■ **Required work**
The material below contains a line with "def Obligations.CrcFoldsFromTheInitialValue : Prop" and a line with "(∀ (before after". Copy exactly those two lines and all lines between them.

■ **Supplied information**

/-- Commands of different paths may be interleaved freely (R251): in either order they give the same responses and the same
state, but for the order in which the responses are recorded. -/
def Obligations.CommandsOfDifferentPathsCommute : Prop :=
  ∀ (i j : Instr) (s : State), pathOf i = .humidity → pathOf j = .pressure →
    ∃ t u t' u' : State, ∃ a b : Response, exec i s = .next t ∧ exec j t = .next u ∧ exec j s = .next t' ∧
      exec i t' = .next u' ∧ u.rsps = s.rsps ++ [a, b] ∧ u'.rsps = s.rsps ++ [b, a] ∧ u' = { u with rsps := u'.rsps }

/-! ### The CRC -/

/-- R101: `crc8` starts at 0xFF and takes the bytes in order; nothing is XORed in at the end. -/
def Obligations.CrcFoldsFromTheInitialValue : Prop :=
  crc8 [] = 0xFF ∧ ∀ (bs : List Byte) (b : Byte), crc8 (bs ++ [b]) = crcStep (crc8 bs) b

/-- R105: single-bit detection, linearity, a frame followed by its own CRC leaves 0, and dependence on `c XOR b` alone. -/
def Obligations.CrcLaws : Prop :=
  (∀ (before after : List Byte) (b : Byte) (k : Fin 8),
    crc8 (before ++ (b ^^^ (1#8 <<< k.val)) :: after) ≠ crc8 (before ++ b :: after)) ∧
  (∀ c1 c2 b1 b2 : Byte, crcStep (c1 ^^^ c2) (b1 ^^^ b2) = crcStep c1 b1 ^^^ crcStep c2 b2) ∧
  (∀ m : List Byte, crcStep (crc8 m) (crc8 m) = 0) ∧
  ∀ c b c' b' : Byte, c ^^^ b = c' ^^^ b' → crcStep c b = crcStep c' b'

/-- R106: the 256-entry table and the bit-serial 8-bit LFSR (each bit, most significant first, XORed with the bit shifted out)
are the same function; the first sixteen table entries. -/
def Obligations.CrcTableAndShiftRegisterAgree : Prop :=
  (∀ c b : Byte, crcStep c b = crcStep (c ^^^ b) 0) ∧
  (∀ c b : Byte, crcStep c b = (List.range 8).foldl
    (fun (x : Byte) (k : Nat) => if x.msb != b.getLsbD (7 - k) then (x <<< 1) ^^^ 0x31 else x <<< 1) c) ∧
  (List.range 16).map (fun n => crcStep (BitVec.ofNat 8 n) 0) =
    [0x00, 0x31, 0x62, 0x53, 0xC4, 0xF5, 0xA6, 0x97, 0xB9, 0x88, 0xDB, 0xEA, 0x7D, 0x4C, 0x1F, 0x2E]

/-- After `CRC.INIT` and up to six `CRC.BYTE`, `CRC` is the `crc8` of the bytes, `STG` holds them in arrival order before its
older bytes, and `CNT` is their number (R23, R24, R25). -/
def Obligations.StreamedBytesAccumulate : Prop :=
  ∀ (s : State) (bs : List Byte), bs.length ≤ 6 →
    ∃ t : State, Host.Core.run Sys2Proof.core (bs.length + 1) (present (.crcInit :: bs.map .crcByte) s) = .next t ∧
      t.crc = crc8 bs ∧ t.cnt.val = bs.length ∧
      (∀ (k : Nat) (hk : k < bs.length) (h6 : k < 6), t.stg[k] = bs[k]) ∧
      (∀ k : Fin 6, bs.length ≤ k.val → t.stg[k] = s.stg[k]) ∧
      t = { s with crc := t.crc, cnt := t.cnt, stg := t.stg, rsps := s.rsps ++ List.replicate (bs.length + 1) ⟨.ok, 0⟩ }

/-- `HFRAME` (R92) from any state: the frame is published whole iff its CRC byte is the `crc8` of its six data bytes, and
otherwise the old frame stands and a retry is asked for (R104). -/
def Obligations.HumidityFrameIsPublishedWholeOrNotAtAll : Prop :=
  ∀ (s : State) (d : Vector Byte 6) (c : Byte) (info : Data), info.toNat = (crc8 d.toList).toNat * 256 + c.toNat →
    Host.Core.run Sys2Proof.core 8 (present (Pseudo.hframe d c).expand s) = .next { s with
      crc := 0xFF, cnt := 0, stg := d,
      frm := if crc8 d.toList = c then #v[d[0], d[1], d[2], d[3], d[4], d[5], c] else s.frm,
      retry := decide (crc8 d.toList ≠ c),
      rsps := s.rsps ++ List.replicate 7 ⟨.ok, 0⟩ ++ [⟨if crc8 d.toList = c then .ok else .mismatch, info⟩] }

/-! ### Calibration and raw frame -/

/-- `CALBLOCK` (R92) from any state: an unlocked store takes all 26 bytes and locks, a locked one refuses every command and
keeps its bytes (R140, R141). -/
def Obligations.CalibrationBlockLoadsOnceAndLocks : Prop :=
  ∀ (s : State) (b : Vector Byte 26),
    (s.calptr.val ≠ 26 → Host.Core.run Sys2Proof.core 27 (present (Pseudo.calblock b).expand s) = .next { s with
      cal := b, calptr := 26, rsps := s.rsps ++ List.replicate 27 ⟨.ok, 0⟩ }) ∧
    (s.calptr.val = 26 → Host.Core.run Sys2Proof.core 27 (present (Pseudo.calblock b).expand s) = .next { s with
      fault := s.fault ||| 4, rsps := s.rsps ++ List.replicate 27 ⟨.locked, 0⟩ })

/-- `PFRAME` (R92) from any state replaces the pressure frame whole and sets the three flags (R145 to R147). -/
def Obligations.PressureFrameIsReplacedWhole : Prop :=
  ∀ (s : State) (b : Vector Byte 6),
    Host.Core.run Sys2Proof.core 8 (present (Pseudo.pframe b).expand s) = .next { s with
      pstg := b, pfrm := b, pcnt := 0, pfrmValid := true, convNeeded := true, pHasData := true,
      rsps := s.rsps ++ List.replicate 8 ⟨.ok, 0⟩ }

/-- R143: coefficients are little-endian 16-bit values, unsigned for the indices in `CAL_UNSIGNED` and sign-extended otherwise,
read back by `RD COEF[k]`; `TFINE` and `TCOMP` do not depend on the choice of `CAL_UNSIGNED`. -/
def Obligations.CoefficientsAreLittleEndian : Prop :=
  (∀ (cu : CalUnsigned) (cal : Vector Byte 26) (k : Fin 12) (raw : Int),
    raw = (cal[2 * k.val + 1]'(by omega)).toNat * 256 + (cal[2 * k.val]'(by omega)).toNat →
    (k = 0 ∨ (k = 3 ∧ cu = .t1p1) → coef cu cal k = raw) ∧
    (k ≠ 0 → (k = 3 → cu = .t1) → coef cu cal k = if raw < 32768 then raw else raw - 65536)) ∧
  (∀ (s : State) (k : Fin 12), ∃ d : Data, d.toInt = coef s.calUnsigned s.cal k ∧
    exec (.rd (BitVec.ofNat 8 (0x60 + k.val))) s = .next { s with rsps := s.rsps ++ [⟨.ok, d⟩] }) ∧
  ∀ (cal : Vector Byte 26) (adcT adcP : Int),
    (convert (coefs .t1 cal) adcT adcP).tf = (convert (coefs .t1p1 cal) adcT adcP).tf ∧
    (convert (coefs .t1 cal) adcT adcP).tc = (convert (coefs .t1p1 cal) adcT adcP).tc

■ **Solution to the problem**
def Obligations.CrcFoldsFromTheInitialValue : Prop :=
  crc8 [] = 0xFF ∧ ∀ (bs : List Byte) (b : Byte), crc8 (bs ++ [b]) = crcStep (crc8 bs) b

/-- R105: single-bit detection, linearity, a frame followed by its own CRC leaves 0, and dependence on `c XOR b` alone. -/
def Obligations.CrcLaws : Prop :=
  (∀ (before after : List Byte) (b : Byte) (k : Fin 8),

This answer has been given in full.